Task statement
Which lines run from the line with "is empty. -/" through the line with "refine ⟨rfl, ⟨statusOf" in the entries below? Print them exactly, both ends included, and nothing more.

(Stored data)
-- Opening Marker --
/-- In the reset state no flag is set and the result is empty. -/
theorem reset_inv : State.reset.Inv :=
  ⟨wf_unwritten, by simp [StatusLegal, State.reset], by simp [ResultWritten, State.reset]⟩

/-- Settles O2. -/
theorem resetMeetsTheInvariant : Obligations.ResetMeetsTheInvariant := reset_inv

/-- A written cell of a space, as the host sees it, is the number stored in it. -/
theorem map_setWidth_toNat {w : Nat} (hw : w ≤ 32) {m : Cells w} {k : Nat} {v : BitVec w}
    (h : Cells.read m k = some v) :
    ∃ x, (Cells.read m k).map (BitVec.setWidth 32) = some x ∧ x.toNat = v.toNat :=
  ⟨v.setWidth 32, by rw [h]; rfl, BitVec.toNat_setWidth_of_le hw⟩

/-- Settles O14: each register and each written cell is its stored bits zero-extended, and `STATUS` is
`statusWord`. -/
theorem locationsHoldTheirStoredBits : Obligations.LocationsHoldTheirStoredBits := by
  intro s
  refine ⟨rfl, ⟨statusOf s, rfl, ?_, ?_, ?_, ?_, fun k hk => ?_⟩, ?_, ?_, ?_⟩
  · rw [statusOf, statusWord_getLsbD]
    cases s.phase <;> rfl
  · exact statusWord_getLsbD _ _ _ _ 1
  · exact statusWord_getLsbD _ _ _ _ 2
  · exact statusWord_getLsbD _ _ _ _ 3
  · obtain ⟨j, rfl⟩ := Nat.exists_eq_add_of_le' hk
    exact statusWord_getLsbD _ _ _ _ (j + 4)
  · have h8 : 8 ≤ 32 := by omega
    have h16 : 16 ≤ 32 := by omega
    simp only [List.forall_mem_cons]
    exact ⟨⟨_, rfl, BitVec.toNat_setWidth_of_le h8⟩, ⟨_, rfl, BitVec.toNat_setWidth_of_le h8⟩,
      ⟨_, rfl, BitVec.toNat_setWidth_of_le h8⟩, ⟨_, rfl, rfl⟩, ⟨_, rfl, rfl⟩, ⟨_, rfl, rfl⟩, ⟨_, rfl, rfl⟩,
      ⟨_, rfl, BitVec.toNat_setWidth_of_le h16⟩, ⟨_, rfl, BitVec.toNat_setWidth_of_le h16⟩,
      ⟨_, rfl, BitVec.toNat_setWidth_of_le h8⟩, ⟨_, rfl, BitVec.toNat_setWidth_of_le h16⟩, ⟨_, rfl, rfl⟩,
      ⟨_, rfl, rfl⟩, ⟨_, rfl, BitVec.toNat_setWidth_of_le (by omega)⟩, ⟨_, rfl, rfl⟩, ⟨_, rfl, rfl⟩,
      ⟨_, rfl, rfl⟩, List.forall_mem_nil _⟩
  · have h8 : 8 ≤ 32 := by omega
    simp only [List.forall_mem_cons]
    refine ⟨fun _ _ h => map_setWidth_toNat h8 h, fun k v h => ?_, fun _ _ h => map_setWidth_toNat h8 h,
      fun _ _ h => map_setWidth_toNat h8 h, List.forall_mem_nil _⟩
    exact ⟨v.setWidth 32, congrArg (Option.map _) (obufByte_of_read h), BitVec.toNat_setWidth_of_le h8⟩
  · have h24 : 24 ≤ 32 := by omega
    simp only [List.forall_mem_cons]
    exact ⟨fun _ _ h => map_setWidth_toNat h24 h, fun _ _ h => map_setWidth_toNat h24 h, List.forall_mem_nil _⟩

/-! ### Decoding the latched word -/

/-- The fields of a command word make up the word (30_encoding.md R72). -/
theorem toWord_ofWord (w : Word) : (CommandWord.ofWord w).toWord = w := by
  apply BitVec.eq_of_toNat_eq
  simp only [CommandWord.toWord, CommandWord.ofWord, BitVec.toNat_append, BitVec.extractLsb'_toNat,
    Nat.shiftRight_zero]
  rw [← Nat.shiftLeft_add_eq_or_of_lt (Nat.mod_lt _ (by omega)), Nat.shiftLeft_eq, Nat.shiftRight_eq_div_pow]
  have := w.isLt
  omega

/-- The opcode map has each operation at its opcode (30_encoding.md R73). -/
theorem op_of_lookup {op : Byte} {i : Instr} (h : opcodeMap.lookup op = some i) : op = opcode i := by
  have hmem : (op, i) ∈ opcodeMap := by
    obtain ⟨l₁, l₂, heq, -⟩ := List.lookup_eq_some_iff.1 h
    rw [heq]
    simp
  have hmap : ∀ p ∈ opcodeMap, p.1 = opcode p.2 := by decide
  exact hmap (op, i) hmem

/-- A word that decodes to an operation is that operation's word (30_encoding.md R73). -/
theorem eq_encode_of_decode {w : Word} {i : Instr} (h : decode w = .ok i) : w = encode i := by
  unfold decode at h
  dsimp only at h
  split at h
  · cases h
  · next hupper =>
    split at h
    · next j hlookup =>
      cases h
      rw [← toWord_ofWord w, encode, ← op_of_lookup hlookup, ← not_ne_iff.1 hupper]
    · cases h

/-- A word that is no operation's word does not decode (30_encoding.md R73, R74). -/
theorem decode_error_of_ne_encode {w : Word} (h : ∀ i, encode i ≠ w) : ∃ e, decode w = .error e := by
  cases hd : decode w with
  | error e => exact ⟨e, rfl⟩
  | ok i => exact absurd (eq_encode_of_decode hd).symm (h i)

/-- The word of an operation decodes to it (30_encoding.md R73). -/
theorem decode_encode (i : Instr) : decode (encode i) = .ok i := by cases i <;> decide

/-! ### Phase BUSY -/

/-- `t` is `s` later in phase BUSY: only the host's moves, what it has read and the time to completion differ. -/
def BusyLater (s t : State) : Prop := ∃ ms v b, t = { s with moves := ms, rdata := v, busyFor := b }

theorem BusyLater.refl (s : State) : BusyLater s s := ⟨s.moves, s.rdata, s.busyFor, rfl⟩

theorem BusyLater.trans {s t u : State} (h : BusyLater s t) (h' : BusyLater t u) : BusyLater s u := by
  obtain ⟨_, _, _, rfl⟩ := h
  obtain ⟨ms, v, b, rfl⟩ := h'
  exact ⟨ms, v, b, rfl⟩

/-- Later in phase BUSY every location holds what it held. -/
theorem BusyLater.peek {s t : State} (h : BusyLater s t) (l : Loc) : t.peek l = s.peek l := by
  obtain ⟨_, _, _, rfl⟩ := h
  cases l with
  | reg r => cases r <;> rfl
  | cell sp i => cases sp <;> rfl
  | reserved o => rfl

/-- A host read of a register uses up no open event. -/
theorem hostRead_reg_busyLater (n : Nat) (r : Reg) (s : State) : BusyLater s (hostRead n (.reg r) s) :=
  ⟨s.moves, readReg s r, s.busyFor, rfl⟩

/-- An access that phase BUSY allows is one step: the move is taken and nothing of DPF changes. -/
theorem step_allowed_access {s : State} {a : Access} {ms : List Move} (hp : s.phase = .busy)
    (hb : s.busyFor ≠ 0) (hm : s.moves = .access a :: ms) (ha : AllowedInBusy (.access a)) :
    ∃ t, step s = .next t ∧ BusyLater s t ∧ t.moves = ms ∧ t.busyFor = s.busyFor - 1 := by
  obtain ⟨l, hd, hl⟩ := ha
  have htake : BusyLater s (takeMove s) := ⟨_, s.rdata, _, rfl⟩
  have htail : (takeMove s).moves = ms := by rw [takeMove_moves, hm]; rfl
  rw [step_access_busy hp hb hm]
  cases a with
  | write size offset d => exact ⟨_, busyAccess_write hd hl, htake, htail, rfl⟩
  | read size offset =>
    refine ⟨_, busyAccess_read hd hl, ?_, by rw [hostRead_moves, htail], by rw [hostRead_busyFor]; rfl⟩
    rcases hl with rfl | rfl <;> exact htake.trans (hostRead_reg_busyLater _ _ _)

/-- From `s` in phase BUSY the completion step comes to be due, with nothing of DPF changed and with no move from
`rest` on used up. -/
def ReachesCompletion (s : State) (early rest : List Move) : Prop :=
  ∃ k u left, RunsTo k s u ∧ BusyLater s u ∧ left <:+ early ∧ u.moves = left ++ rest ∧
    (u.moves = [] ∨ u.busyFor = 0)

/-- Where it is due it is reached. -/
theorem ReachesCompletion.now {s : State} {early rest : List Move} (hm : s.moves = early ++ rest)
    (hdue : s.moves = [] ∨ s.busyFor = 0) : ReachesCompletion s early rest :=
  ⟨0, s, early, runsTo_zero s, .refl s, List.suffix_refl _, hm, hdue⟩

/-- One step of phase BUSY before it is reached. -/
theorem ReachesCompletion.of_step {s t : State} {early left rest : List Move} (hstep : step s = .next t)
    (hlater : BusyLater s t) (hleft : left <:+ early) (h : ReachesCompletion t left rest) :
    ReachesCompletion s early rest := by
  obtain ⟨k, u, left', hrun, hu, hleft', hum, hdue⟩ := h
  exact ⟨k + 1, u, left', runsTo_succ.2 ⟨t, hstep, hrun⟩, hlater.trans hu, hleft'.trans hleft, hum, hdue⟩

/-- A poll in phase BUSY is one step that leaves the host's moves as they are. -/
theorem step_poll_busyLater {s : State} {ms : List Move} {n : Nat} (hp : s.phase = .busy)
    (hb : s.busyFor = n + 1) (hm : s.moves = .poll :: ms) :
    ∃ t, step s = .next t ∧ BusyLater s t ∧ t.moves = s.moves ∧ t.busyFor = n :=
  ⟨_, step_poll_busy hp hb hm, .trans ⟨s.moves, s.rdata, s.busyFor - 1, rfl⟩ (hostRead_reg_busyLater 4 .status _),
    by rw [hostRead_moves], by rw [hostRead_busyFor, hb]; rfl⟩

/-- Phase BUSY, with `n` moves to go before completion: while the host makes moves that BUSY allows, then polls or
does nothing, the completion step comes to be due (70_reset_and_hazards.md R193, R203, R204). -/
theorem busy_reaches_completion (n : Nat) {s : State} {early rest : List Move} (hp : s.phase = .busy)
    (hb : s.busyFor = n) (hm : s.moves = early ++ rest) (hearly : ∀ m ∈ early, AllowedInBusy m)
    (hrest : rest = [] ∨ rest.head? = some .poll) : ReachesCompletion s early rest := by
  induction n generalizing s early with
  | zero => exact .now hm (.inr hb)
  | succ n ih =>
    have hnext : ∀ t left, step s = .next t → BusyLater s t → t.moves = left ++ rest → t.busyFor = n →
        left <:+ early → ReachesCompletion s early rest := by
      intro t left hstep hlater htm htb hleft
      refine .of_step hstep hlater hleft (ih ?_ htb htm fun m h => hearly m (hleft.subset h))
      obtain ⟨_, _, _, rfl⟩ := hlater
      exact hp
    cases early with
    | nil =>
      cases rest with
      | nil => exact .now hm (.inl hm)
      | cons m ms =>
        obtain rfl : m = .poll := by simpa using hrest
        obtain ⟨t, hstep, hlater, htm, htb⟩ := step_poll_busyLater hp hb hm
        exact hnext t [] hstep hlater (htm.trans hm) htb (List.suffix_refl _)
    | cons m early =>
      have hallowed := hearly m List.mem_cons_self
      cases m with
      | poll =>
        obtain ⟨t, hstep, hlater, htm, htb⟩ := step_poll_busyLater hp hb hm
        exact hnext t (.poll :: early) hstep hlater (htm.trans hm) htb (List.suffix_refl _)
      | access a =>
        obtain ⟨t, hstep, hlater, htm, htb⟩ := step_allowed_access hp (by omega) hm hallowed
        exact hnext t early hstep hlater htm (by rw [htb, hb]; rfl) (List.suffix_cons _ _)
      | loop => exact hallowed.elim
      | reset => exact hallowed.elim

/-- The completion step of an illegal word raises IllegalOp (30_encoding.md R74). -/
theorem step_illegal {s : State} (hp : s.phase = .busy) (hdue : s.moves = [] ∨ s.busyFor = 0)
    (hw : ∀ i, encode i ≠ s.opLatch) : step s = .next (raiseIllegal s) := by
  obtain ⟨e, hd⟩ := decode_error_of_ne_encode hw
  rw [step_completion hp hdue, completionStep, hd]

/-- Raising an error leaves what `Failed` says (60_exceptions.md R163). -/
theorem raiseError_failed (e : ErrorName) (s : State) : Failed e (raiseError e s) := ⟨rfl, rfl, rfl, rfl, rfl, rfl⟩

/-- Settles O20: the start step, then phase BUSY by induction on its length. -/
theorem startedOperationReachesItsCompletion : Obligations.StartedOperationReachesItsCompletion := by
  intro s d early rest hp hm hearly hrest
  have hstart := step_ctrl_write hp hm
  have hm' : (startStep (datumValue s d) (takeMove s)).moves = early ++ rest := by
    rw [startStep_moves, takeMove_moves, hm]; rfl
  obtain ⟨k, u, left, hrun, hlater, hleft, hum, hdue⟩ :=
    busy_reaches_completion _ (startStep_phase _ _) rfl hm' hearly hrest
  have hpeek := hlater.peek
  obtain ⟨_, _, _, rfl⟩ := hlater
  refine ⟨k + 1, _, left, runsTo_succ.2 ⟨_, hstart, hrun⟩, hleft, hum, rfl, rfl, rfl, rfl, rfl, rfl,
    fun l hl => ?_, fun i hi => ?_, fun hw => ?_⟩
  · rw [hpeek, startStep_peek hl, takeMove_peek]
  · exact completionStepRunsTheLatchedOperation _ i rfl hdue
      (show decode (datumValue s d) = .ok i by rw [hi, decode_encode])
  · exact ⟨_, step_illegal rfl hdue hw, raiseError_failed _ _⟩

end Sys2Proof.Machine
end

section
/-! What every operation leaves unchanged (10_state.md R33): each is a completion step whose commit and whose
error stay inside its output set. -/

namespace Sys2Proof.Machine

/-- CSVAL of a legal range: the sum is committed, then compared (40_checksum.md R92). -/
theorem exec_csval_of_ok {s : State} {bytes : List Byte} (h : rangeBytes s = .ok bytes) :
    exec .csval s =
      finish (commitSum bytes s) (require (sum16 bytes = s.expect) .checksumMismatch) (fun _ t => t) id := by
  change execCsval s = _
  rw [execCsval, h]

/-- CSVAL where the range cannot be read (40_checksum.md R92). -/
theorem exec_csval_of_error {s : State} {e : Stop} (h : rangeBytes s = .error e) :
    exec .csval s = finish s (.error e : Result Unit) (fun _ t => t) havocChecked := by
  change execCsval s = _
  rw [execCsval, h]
-- Closing Marker --
-- Opening Marker --
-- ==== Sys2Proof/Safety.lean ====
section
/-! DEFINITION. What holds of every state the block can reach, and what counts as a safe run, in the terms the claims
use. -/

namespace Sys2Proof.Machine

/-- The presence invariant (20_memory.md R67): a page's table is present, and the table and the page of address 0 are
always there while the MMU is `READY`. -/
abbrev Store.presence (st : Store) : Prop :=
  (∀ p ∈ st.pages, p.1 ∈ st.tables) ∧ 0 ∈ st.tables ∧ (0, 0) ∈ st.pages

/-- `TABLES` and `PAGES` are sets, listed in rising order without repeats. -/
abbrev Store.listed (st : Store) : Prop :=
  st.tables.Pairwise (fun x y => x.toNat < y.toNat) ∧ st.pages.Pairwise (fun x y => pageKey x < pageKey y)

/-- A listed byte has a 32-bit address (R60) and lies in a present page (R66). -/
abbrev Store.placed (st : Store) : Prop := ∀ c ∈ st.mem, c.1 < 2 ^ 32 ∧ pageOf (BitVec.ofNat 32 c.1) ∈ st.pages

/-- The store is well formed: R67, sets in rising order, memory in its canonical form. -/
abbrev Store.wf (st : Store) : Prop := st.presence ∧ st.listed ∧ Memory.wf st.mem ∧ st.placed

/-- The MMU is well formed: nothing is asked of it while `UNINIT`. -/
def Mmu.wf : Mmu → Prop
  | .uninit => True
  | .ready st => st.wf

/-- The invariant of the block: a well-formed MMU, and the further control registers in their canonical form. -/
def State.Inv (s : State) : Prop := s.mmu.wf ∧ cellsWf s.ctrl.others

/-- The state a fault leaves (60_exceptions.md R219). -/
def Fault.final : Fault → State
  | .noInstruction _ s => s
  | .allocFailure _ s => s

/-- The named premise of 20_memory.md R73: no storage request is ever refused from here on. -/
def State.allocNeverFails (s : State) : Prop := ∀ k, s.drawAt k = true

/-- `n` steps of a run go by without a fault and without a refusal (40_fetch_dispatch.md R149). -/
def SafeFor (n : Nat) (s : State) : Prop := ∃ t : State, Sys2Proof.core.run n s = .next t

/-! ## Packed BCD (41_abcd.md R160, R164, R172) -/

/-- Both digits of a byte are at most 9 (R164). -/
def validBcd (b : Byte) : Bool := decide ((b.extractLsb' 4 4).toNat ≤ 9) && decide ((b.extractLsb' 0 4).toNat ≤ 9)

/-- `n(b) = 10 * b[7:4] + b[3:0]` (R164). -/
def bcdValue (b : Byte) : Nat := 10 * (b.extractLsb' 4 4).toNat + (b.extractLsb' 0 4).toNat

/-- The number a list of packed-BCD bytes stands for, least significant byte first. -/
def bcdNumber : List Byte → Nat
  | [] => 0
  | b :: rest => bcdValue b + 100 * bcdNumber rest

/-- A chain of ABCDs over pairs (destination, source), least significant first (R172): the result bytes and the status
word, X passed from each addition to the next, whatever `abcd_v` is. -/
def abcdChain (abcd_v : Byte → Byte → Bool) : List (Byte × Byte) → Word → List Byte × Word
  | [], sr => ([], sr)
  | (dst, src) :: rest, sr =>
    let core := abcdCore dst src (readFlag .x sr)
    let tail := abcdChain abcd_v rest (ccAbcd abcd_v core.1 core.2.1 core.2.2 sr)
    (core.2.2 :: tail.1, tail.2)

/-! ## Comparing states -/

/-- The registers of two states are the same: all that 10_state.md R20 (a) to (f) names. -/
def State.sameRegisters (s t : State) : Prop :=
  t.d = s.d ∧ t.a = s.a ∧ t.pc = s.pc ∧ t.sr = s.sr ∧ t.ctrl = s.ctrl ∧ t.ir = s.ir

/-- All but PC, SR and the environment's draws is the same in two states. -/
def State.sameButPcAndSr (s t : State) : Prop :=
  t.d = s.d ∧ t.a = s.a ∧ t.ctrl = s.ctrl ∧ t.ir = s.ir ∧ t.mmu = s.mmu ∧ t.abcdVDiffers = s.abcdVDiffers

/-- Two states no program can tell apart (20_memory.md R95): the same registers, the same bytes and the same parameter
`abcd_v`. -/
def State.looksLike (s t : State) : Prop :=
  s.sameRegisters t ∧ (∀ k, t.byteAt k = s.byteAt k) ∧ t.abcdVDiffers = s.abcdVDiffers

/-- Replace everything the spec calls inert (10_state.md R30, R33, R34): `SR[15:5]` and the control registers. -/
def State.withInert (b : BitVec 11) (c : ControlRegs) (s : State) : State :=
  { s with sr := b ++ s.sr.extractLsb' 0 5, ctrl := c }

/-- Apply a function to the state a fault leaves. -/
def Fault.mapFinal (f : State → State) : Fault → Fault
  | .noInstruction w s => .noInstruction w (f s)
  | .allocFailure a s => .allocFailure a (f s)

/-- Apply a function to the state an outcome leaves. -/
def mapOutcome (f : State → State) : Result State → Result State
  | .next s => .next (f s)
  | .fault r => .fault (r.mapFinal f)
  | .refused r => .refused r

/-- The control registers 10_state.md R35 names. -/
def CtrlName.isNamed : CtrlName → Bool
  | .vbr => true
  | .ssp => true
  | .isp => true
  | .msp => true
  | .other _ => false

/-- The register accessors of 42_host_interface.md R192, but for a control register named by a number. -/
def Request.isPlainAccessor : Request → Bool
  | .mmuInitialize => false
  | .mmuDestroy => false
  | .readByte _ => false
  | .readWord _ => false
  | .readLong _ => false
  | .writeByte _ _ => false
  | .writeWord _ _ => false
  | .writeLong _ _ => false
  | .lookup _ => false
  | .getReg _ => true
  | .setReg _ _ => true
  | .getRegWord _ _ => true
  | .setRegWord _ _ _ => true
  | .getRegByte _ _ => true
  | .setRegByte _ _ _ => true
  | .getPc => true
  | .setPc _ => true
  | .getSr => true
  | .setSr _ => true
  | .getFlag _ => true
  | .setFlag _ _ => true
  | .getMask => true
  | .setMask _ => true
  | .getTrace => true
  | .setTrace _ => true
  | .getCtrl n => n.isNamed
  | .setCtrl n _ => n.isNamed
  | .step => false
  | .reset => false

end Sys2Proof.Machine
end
-- Closing Marker --
Output of the task
/-- In the reset state no flag is set and the result is empty. -/
theorem reset_inv : State.reset.Inv :=
  ⟨wf_unwritten, by simp [StatusLegal, State.reset], by simp [ResultWritten, State.reset]⟩

/-- Settles O2. -/
theorem resetMeetsTheInvariant : Obligations.ResetMeetsTheInvariant := reset_inv

/-- A written cell of a space, as the host sees it, is the number stored in it. -/
theorem map_setWidth_toNat {w : Nat} (hw : w ≤ 32) {m : Cells w} {k : Nat} {v : BitVec w}
    (h : Cells.read m k = some v) :
    ∃ x, (Cells.read m k).map (BitVec.setWidth 32) = some x ∧ x.toNat = v.toNat :=
  ⟨v.setWidth 32, by rw [h]; rfl, BitVec.toNat_setWidth_of_le hw⟩

/-- Settles O14: each register and each written cell is its stored bits zero-extended, and `STATUS` is
`statusWord`. -/
theorem locationsHoldTheirStoredBits : Obligations.LocationsHoldTheirStoredBits := by
  intro s
  refine ⟨rfl, ⟨statusOf s, rfl, ?_, ?_, ?_, ?_, fun k hk => ?_⟩, ?_, ?_, ?_⟩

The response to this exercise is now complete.